_Data to examine_:
══════════

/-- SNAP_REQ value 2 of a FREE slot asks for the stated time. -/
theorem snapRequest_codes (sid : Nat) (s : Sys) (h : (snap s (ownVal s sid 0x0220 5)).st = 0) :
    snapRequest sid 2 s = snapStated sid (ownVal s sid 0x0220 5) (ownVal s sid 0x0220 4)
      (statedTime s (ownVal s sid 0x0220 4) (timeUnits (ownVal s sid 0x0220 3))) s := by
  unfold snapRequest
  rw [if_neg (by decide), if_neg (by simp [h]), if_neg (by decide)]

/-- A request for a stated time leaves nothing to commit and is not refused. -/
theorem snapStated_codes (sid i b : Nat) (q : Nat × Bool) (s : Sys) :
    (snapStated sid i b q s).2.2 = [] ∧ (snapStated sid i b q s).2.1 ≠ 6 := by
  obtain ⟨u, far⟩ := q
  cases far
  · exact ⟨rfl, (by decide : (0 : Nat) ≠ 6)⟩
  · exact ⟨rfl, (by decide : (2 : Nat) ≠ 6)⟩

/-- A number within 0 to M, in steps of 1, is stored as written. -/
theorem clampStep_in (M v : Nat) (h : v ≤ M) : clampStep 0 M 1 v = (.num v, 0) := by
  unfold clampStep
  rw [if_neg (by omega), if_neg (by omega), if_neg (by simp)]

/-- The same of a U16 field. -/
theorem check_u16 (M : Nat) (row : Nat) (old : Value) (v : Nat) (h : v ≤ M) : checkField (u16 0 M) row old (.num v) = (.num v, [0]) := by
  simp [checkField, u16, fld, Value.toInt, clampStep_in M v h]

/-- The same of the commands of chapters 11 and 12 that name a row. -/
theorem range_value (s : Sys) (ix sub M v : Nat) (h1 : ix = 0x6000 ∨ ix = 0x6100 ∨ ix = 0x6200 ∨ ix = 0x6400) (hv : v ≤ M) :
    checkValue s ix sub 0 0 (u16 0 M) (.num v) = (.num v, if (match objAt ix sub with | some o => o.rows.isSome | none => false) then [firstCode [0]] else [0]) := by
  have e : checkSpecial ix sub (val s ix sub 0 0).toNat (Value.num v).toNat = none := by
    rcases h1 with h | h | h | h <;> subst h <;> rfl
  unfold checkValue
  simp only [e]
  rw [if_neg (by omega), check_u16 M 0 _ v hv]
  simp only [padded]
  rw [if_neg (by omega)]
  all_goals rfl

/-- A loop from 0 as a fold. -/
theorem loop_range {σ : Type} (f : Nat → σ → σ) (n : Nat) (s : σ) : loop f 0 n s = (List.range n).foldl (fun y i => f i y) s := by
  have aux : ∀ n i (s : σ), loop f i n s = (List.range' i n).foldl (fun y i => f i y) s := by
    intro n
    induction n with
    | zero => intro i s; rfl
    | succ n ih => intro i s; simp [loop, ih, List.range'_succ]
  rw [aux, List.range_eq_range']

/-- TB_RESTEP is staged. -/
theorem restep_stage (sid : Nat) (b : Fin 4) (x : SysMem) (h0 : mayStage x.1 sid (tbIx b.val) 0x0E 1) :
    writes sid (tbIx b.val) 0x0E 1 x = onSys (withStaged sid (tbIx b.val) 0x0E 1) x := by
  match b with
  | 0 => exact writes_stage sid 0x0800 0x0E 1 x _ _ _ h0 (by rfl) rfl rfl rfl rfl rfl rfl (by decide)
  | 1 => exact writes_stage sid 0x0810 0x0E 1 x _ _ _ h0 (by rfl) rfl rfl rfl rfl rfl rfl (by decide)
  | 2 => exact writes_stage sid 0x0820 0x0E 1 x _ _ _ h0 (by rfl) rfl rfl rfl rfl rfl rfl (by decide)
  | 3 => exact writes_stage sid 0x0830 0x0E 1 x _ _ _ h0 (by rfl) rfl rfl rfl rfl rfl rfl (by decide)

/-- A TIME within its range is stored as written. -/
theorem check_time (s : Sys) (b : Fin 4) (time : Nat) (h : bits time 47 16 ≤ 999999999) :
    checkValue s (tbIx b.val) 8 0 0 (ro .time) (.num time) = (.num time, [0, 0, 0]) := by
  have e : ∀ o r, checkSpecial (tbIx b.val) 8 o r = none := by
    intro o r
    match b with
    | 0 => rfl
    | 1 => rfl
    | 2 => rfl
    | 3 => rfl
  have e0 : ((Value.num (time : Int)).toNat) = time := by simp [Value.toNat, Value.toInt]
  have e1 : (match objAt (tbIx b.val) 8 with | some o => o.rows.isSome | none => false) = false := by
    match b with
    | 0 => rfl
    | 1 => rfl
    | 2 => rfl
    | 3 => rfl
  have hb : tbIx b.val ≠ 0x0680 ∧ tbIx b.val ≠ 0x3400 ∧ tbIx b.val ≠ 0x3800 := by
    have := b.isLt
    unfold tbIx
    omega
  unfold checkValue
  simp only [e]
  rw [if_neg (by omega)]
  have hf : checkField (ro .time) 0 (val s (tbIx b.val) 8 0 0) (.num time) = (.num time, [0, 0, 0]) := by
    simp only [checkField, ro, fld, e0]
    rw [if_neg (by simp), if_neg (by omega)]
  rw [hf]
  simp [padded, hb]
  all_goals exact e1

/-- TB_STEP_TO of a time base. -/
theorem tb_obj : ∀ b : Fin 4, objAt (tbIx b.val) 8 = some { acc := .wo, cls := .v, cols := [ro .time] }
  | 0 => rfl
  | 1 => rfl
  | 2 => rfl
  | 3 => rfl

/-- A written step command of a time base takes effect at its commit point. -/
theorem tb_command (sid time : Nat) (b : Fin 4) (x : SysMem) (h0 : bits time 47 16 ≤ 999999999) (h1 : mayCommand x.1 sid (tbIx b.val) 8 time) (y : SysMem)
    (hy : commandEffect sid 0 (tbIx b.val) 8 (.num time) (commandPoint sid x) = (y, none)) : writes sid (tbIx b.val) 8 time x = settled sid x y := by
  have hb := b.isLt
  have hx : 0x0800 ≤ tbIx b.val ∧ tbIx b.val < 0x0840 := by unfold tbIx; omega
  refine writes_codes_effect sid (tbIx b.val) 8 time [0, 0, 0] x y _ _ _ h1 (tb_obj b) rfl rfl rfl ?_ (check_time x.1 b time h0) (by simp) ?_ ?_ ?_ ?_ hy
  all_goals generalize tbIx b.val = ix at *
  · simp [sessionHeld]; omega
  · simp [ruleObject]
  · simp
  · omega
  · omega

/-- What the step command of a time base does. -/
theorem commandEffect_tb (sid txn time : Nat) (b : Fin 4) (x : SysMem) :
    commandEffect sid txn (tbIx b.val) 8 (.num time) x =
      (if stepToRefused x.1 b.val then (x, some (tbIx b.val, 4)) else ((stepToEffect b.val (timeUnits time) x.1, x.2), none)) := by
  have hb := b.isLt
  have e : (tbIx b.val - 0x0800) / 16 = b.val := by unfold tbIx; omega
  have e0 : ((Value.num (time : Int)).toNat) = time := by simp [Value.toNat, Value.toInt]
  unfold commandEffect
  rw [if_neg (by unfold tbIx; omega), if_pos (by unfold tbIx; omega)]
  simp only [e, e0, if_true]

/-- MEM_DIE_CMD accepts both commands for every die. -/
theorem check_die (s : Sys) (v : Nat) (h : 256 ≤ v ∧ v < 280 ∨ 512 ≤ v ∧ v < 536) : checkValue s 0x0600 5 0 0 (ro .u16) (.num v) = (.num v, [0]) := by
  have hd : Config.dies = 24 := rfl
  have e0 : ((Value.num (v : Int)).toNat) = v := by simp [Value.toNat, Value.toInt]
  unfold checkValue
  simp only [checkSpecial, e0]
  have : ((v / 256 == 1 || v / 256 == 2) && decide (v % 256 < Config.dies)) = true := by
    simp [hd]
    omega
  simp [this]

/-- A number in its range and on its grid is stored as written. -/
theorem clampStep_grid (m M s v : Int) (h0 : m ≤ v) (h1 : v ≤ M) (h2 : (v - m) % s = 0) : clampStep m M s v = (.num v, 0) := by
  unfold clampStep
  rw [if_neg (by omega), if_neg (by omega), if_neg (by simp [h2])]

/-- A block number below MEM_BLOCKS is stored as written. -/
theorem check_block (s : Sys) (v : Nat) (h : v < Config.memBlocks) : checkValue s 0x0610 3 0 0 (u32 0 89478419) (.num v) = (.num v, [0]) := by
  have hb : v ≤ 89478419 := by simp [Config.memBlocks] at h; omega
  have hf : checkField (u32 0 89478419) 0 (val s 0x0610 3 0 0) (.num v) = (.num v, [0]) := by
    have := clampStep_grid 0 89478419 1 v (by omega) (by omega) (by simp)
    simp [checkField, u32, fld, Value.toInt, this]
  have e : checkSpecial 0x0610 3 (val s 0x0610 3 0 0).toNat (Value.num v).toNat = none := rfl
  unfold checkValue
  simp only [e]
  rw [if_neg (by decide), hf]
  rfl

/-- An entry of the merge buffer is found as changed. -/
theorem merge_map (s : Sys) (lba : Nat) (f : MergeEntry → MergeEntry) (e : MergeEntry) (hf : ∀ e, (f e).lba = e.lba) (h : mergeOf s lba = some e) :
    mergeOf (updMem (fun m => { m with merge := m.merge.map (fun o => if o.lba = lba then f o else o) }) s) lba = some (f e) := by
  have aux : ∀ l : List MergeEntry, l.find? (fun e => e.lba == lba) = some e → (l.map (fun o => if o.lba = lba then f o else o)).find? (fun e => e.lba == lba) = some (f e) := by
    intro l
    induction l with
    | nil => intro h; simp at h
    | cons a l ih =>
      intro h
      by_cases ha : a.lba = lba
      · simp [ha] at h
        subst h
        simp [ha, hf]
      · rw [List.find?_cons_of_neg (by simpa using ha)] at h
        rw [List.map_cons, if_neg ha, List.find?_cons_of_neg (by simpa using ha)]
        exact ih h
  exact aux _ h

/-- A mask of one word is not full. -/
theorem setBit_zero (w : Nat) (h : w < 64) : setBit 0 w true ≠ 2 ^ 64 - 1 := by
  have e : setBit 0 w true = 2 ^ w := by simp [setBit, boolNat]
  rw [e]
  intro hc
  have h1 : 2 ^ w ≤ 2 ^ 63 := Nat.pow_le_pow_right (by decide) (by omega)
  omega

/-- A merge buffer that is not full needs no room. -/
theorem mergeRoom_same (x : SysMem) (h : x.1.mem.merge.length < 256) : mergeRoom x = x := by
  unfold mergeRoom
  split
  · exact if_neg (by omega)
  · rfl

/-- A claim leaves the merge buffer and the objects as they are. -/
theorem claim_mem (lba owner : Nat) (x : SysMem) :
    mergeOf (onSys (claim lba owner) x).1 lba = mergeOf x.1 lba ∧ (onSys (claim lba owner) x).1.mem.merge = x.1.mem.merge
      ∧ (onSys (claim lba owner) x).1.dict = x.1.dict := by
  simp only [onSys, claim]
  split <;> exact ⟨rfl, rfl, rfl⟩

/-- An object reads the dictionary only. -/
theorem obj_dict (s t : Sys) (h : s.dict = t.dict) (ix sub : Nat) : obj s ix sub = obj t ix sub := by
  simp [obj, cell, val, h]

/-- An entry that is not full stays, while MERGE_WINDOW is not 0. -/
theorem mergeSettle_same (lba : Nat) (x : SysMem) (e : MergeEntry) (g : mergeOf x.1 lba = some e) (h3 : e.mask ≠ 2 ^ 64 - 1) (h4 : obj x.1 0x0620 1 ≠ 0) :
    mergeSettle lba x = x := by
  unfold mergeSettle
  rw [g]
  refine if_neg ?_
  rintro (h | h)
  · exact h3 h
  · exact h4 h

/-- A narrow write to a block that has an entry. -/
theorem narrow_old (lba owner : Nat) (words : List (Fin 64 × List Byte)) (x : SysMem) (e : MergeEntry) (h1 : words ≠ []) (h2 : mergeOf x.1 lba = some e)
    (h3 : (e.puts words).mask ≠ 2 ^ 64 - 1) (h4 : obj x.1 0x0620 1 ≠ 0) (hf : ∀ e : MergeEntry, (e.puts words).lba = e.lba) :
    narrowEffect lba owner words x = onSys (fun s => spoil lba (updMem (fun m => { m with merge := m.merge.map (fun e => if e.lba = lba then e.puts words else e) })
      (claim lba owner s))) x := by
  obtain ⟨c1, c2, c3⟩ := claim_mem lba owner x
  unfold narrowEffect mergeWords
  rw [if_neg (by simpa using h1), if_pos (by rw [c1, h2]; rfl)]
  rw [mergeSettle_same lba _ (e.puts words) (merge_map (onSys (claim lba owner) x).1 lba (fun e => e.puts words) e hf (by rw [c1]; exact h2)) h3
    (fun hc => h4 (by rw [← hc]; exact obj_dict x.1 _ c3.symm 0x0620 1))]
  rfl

══════════

Whenever the word "simpa" shows up in a line above, copy that line.

_Written response_:
      · rw [List.find?_cons_of_neg (by simpa using ha)] at h
        rw [List.map_cons, if_neg ha, List.find?_cons_of_neg (by simpa using ha)]
  rw [if_neg (by simpa using h1), if_pos (by rw [c1, h2]; rfl)]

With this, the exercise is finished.